_ENTRIES SUPPLIED_
--------
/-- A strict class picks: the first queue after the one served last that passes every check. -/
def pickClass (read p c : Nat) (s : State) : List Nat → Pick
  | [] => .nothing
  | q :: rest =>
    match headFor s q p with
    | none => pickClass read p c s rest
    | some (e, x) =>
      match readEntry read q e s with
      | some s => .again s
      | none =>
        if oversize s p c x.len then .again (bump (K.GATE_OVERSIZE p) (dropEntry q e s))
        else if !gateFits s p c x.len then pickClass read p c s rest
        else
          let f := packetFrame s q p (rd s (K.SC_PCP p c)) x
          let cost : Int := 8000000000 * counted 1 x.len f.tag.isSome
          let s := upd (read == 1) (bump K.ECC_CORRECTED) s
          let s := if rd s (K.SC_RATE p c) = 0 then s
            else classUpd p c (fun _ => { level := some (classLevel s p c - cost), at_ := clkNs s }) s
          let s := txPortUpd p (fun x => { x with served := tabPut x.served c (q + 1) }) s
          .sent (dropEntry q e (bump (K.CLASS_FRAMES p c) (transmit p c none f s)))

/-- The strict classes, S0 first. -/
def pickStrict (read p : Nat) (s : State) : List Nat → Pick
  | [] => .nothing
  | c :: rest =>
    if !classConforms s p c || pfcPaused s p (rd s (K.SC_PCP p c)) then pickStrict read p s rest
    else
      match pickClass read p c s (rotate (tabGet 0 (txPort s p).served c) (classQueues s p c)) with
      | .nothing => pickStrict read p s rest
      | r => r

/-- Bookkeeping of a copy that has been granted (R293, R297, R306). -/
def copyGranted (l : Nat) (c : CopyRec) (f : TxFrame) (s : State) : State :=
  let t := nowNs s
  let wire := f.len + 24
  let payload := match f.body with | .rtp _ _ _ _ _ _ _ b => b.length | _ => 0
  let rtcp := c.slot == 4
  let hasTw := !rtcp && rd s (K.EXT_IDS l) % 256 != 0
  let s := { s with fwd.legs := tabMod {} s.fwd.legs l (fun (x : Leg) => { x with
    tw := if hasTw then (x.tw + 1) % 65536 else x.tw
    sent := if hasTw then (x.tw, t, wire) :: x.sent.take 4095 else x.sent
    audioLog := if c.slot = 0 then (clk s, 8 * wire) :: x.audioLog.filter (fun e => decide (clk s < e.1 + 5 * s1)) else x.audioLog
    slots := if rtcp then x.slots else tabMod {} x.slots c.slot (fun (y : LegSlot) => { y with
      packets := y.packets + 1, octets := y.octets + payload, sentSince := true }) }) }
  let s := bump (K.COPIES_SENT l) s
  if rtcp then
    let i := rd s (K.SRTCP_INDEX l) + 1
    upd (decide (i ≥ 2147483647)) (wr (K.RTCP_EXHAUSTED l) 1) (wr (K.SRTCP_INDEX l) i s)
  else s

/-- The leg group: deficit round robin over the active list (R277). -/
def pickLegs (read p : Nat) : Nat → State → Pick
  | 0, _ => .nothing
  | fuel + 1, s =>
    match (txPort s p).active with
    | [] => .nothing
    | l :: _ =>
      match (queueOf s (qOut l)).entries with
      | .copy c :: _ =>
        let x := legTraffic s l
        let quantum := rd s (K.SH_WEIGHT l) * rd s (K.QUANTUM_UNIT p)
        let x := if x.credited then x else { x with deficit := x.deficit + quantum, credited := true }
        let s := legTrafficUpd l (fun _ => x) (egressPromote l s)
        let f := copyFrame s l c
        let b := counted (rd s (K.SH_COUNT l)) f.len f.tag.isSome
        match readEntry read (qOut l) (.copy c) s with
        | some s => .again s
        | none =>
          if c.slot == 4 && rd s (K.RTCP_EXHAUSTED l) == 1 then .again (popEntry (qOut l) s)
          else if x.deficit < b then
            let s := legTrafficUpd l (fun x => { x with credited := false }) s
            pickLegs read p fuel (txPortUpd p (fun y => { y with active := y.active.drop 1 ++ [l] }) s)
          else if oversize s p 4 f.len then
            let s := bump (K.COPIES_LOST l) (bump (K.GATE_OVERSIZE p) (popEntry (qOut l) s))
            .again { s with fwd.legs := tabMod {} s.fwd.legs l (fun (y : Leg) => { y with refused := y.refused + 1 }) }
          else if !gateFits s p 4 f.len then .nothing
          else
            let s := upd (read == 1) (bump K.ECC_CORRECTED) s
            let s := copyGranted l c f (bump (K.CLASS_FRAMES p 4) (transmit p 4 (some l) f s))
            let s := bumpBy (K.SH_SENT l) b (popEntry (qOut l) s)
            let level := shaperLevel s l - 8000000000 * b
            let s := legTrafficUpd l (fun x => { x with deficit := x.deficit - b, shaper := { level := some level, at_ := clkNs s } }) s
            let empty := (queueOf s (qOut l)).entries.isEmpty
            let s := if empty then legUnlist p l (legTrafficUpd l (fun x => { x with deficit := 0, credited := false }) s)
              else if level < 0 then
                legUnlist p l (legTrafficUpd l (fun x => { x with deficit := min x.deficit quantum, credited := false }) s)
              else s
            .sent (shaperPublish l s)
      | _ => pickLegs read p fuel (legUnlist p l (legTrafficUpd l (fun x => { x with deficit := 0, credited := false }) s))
--------
_HOW TO COMPLETE THIS TASK_
Reproduce only the lines above spanning from the line containing "upd (decide (i" through the line containing "fuel + 1, s =>", word for word.

_TASK ANSWER_
    upd (decide (i ≥ 2147483647)) (wr (K.RTCP_EXHAUSTED l) 1) (wr (K.SRTCP_INDEX l) i s)
  else s

/-- The leg group: deficit round robin over the active list (R277). -/
def pickLegs (read p : Nat) : Nat → State → Pick
  | 0, _ => .nothing
  | fuel + 1, s =>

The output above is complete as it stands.